# REQUIREMENT
Reply with exactly the lines from the one that contains "simp only [decodeWord]" through the last line of the records below, and with no other lines.

Records drawn from a dataset:
+--

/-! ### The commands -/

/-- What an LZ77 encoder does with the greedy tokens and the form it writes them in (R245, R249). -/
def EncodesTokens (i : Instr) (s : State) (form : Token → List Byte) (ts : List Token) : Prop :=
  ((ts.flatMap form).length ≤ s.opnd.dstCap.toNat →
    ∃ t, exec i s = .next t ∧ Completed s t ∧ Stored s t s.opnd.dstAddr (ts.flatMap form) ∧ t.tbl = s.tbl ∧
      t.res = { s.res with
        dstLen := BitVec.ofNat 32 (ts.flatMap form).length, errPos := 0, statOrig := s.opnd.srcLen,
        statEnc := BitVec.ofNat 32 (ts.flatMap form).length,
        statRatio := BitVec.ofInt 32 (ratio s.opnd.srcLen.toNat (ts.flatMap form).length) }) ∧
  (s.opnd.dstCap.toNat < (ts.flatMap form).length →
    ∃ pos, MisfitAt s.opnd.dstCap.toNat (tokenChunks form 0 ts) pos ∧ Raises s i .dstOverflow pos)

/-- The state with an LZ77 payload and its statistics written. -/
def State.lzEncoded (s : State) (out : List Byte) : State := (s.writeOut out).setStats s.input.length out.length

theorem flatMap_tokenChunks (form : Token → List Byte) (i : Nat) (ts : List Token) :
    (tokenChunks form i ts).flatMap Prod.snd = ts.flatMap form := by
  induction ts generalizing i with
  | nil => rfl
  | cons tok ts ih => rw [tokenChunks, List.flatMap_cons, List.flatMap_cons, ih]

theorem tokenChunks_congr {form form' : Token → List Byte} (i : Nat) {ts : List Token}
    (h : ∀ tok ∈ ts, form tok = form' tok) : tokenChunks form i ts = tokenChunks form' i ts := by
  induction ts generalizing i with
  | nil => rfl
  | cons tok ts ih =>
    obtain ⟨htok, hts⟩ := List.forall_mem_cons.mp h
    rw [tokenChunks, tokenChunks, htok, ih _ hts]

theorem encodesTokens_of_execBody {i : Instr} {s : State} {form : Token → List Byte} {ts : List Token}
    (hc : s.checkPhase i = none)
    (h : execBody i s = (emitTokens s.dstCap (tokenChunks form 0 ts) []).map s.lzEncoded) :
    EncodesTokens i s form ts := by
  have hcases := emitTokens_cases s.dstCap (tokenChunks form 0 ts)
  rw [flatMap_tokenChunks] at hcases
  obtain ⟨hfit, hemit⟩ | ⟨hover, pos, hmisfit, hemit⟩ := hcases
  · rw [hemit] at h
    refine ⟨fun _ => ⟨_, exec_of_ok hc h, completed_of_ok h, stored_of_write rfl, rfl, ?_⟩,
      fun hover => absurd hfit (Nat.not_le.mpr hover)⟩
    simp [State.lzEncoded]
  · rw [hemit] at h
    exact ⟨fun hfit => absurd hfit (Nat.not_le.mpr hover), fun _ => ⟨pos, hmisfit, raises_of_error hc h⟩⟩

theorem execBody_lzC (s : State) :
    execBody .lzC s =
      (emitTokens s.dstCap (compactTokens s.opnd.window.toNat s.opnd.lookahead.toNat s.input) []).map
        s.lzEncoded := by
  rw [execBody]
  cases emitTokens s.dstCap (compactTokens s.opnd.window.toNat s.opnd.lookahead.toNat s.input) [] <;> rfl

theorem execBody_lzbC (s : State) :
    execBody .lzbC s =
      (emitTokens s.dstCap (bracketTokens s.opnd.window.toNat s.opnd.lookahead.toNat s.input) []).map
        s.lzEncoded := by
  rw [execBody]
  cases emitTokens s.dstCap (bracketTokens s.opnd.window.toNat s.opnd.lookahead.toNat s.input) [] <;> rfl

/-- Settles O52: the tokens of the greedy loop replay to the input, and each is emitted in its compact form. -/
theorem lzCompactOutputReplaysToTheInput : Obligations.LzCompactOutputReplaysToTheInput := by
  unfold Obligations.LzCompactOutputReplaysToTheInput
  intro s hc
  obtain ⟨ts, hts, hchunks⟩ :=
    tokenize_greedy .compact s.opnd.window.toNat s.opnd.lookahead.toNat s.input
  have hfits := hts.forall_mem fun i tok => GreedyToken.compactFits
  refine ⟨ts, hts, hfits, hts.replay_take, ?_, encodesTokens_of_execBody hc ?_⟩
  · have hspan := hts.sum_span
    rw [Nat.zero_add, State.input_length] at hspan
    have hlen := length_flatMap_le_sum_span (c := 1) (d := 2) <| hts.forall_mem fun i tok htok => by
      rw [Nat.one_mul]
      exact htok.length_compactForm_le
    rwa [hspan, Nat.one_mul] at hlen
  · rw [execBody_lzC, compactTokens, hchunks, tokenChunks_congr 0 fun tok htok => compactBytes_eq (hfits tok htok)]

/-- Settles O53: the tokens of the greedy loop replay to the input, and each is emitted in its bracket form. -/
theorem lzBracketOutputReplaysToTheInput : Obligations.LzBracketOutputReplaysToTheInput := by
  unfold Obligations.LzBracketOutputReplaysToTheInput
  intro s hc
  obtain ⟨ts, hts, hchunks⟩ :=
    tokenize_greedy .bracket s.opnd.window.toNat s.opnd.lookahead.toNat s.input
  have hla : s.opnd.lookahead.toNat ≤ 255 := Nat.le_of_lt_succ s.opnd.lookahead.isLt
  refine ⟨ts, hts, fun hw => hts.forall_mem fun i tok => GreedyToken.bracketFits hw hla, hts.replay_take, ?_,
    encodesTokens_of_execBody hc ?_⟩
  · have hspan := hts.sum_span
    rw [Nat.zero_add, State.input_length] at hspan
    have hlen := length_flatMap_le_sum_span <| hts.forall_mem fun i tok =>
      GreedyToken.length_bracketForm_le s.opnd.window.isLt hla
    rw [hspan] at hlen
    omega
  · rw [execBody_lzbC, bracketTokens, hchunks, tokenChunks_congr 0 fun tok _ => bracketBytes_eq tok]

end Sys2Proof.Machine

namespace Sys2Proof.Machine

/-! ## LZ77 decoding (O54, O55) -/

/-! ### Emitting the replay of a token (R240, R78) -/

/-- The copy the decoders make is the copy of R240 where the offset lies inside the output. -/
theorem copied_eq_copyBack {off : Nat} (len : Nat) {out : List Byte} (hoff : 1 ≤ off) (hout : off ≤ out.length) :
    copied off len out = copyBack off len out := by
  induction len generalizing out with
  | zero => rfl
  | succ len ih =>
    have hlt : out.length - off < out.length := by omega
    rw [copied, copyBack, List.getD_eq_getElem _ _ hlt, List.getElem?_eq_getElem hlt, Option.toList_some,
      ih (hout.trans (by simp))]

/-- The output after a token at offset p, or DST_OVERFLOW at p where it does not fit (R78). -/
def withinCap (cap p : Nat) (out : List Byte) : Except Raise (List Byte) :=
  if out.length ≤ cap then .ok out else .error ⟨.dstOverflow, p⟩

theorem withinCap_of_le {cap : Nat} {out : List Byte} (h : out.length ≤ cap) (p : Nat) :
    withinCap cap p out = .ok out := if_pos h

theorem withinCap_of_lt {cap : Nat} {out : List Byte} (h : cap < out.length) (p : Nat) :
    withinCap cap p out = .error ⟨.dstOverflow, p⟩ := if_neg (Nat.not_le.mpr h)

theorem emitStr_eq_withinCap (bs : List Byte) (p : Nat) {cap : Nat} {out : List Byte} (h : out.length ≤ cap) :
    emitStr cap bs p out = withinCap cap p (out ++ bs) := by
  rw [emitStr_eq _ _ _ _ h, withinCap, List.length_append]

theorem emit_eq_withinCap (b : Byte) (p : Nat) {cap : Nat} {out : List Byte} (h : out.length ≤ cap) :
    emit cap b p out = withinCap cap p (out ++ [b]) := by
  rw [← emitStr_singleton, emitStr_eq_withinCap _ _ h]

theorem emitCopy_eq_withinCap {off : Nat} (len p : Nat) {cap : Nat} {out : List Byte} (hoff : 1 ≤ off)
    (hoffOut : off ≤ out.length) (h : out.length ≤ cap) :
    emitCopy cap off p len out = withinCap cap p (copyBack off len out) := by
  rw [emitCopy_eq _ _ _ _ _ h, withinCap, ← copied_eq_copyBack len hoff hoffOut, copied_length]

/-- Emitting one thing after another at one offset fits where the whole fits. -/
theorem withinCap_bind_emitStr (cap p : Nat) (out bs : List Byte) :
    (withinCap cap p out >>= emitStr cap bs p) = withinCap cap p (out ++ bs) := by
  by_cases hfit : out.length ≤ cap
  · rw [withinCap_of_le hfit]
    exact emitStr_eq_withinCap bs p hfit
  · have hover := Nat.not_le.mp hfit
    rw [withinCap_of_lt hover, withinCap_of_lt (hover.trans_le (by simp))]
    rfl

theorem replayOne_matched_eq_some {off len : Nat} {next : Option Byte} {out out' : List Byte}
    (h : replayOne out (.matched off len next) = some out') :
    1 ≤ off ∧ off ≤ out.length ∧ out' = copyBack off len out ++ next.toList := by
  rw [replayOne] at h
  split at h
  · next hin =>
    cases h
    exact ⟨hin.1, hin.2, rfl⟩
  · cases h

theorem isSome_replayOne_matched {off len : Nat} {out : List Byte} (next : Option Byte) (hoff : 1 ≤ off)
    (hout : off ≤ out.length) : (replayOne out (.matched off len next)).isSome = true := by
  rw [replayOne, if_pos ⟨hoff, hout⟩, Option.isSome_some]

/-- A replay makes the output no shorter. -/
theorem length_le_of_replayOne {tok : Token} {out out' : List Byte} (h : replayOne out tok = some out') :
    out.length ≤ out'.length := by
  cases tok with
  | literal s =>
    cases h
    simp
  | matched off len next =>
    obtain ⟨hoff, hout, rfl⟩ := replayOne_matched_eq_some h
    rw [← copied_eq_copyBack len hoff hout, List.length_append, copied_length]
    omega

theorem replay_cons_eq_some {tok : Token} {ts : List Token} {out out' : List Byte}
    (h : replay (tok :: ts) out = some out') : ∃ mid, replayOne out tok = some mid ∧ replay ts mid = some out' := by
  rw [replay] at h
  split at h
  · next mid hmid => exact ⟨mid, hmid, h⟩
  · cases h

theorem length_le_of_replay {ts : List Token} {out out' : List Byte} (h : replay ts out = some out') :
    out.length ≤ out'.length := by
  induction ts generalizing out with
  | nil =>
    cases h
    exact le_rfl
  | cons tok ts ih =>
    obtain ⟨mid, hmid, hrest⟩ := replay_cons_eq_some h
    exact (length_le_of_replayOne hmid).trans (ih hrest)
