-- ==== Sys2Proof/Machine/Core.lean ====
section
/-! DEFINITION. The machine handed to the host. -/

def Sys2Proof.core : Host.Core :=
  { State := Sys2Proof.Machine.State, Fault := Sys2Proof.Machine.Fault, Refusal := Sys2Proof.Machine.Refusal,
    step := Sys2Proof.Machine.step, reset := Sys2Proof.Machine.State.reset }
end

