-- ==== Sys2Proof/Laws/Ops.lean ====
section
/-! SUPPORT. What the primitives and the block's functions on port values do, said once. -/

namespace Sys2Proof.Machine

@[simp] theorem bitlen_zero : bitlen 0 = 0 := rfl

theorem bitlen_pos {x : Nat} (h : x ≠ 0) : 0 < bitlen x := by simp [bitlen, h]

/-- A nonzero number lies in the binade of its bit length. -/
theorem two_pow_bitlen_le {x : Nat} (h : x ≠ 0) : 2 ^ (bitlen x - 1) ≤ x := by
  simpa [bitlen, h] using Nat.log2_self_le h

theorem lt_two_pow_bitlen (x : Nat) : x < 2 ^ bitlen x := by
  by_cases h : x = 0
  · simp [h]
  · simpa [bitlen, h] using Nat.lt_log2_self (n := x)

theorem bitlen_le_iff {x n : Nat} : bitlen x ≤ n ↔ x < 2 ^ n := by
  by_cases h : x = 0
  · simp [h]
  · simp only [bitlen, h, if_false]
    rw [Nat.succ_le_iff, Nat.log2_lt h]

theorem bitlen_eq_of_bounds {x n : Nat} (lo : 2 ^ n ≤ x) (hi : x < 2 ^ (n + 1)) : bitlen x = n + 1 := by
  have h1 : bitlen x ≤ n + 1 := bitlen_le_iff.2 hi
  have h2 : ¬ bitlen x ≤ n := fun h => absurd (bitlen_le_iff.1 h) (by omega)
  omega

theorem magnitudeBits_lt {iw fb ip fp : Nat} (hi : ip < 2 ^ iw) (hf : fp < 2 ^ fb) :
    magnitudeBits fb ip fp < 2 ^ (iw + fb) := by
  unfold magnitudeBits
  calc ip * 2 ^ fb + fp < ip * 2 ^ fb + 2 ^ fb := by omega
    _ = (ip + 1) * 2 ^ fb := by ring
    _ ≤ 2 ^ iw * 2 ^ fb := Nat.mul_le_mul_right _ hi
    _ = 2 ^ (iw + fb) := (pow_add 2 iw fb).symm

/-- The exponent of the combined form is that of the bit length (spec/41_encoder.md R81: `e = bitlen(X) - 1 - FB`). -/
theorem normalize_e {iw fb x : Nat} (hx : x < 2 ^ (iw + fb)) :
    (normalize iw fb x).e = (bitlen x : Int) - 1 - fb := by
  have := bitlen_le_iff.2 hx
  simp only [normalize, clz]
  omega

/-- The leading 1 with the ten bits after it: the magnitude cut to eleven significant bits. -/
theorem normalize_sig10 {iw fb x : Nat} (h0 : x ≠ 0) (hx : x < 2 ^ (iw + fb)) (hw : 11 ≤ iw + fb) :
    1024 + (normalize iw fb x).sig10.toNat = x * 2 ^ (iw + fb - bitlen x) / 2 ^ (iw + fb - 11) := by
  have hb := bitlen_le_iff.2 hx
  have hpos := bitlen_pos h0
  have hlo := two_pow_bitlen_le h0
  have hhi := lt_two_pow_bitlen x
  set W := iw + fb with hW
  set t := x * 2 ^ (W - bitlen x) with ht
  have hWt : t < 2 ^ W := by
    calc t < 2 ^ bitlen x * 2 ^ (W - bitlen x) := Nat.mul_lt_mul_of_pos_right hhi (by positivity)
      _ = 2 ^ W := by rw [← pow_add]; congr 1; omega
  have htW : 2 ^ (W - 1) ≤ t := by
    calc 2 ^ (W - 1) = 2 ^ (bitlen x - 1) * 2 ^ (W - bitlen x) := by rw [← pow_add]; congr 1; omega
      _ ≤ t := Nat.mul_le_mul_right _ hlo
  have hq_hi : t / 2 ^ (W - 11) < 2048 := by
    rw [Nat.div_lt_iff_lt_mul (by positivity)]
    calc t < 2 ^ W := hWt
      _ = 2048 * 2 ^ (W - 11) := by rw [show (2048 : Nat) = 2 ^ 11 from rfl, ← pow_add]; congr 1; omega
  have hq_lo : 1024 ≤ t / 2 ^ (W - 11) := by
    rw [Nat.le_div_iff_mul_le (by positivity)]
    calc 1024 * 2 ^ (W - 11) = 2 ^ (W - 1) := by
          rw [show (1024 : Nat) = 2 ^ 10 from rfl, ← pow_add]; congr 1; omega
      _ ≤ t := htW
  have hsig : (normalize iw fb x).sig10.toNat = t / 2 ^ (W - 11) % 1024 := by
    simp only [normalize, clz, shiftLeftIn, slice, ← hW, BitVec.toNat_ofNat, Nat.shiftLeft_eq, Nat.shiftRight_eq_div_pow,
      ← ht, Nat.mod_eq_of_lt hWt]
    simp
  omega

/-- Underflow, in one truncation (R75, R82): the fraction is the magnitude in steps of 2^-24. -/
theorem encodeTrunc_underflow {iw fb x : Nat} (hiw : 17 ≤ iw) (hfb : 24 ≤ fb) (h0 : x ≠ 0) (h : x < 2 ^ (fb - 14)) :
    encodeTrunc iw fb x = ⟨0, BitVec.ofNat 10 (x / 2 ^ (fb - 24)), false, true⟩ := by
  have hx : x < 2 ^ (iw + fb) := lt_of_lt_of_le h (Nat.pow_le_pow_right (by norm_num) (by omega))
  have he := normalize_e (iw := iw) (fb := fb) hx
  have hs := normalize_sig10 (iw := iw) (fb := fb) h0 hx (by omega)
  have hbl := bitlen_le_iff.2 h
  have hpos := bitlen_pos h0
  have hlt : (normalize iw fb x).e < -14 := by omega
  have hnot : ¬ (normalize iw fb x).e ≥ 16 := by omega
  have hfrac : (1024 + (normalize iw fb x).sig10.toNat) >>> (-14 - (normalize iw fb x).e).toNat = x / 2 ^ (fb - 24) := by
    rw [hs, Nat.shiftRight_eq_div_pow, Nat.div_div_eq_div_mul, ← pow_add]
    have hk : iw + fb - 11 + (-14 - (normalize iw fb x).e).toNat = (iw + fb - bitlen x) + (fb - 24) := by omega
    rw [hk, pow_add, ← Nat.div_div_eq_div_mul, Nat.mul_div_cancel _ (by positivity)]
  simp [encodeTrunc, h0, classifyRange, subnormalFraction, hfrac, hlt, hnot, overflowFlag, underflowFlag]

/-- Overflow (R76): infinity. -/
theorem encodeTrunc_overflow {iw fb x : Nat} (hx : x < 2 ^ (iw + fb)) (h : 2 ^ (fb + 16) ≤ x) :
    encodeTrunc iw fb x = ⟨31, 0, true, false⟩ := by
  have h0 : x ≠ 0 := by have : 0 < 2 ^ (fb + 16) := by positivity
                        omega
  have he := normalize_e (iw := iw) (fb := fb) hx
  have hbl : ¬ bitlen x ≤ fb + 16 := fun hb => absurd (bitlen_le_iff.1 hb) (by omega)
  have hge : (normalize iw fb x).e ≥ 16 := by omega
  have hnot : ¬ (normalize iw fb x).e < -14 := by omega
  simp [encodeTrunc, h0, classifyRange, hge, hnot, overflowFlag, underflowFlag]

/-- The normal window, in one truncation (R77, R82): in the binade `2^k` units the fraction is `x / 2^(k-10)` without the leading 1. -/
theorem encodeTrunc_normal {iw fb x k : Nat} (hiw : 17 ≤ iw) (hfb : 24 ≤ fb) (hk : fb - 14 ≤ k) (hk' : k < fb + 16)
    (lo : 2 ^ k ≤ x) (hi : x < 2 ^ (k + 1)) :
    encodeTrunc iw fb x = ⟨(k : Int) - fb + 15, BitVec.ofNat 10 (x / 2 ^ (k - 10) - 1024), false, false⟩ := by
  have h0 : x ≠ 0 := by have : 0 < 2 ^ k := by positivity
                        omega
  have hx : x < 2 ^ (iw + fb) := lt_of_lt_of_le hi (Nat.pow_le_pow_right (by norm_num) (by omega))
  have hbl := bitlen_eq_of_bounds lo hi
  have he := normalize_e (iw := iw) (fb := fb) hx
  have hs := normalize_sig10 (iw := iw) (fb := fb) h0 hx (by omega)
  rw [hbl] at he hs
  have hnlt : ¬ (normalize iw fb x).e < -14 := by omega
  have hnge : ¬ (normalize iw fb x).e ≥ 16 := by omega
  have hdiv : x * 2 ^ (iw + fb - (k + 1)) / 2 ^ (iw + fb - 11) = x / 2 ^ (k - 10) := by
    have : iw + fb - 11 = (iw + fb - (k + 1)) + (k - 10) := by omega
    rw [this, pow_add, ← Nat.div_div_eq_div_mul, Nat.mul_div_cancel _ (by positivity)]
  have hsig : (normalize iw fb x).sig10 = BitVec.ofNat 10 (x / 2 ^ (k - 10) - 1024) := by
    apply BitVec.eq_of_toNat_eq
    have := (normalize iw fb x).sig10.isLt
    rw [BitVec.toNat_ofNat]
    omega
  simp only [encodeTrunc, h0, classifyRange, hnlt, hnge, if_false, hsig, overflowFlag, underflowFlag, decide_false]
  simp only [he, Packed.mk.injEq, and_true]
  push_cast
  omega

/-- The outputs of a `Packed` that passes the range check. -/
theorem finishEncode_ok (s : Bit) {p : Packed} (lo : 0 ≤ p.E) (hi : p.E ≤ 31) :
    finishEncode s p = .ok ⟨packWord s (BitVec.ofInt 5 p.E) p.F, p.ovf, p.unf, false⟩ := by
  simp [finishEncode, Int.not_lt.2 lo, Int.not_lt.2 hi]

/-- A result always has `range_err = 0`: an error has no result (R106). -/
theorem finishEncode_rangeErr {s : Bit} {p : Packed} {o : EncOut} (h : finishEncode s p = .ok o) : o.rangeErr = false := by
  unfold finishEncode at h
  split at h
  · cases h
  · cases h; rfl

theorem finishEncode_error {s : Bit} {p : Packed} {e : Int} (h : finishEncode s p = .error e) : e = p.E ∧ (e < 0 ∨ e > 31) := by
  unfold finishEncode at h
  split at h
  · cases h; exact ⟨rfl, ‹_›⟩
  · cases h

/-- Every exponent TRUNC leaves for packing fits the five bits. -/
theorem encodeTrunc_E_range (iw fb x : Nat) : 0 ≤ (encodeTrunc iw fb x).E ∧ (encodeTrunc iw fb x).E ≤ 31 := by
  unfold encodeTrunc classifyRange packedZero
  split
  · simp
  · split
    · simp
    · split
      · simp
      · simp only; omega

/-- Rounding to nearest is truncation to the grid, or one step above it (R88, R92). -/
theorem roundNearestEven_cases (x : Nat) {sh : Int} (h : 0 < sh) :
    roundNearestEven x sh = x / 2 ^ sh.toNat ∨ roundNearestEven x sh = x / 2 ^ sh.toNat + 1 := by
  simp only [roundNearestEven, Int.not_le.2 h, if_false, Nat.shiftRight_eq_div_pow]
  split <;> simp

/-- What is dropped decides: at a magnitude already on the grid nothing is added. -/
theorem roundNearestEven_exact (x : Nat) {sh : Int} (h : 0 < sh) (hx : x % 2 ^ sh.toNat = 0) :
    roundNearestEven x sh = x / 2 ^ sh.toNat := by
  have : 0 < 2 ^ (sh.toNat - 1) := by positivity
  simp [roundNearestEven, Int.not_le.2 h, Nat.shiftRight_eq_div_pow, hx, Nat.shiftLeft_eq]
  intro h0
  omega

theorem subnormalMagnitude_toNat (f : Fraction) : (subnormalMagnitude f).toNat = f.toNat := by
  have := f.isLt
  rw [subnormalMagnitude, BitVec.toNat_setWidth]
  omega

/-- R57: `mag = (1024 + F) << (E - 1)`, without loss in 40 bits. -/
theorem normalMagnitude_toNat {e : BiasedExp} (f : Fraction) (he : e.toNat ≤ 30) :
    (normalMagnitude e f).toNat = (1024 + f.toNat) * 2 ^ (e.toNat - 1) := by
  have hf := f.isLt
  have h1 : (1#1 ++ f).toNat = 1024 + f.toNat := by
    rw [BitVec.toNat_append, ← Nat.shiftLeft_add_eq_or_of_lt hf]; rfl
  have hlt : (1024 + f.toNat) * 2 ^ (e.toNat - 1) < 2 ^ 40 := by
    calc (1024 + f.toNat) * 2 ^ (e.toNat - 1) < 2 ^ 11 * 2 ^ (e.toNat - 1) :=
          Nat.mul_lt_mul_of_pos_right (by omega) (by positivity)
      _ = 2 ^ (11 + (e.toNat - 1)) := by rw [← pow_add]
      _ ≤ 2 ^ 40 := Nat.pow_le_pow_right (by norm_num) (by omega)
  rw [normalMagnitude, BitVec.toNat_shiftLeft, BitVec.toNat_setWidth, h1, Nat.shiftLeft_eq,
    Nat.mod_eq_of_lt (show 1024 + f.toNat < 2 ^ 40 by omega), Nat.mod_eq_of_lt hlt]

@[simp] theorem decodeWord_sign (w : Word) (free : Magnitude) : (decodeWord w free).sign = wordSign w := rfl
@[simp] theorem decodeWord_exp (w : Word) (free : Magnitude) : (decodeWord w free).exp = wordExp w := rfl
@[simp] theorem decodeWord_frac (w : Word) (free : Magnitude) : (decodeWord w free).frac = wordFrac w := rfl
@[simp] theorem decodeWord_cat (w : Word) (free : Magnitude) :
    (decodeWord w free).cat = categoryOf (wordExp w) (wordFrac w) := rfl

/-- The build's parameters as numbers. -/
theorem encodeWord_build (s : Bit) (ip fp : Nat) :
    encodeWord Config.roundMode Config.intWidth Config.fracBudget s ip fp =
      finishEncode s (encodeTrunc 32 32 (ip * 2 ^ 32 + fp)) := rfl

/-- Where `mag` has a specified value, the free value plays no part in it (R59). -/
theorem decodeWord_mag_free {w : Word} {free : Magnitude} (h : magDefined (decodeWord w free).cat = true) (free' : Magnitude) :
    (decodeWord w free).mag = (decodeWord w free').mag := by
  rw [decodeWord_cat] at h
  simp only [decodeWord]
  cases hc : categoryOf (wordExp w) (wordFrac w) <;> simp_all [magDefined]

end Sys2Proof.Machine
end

+--

# TASK OUTPUT
  simp only [decodeWord]
  cases hc : categoryOf (wordExp w) (wordFrac w) <;> simp_all [magDefined]

end Sys2Proof.Machine
end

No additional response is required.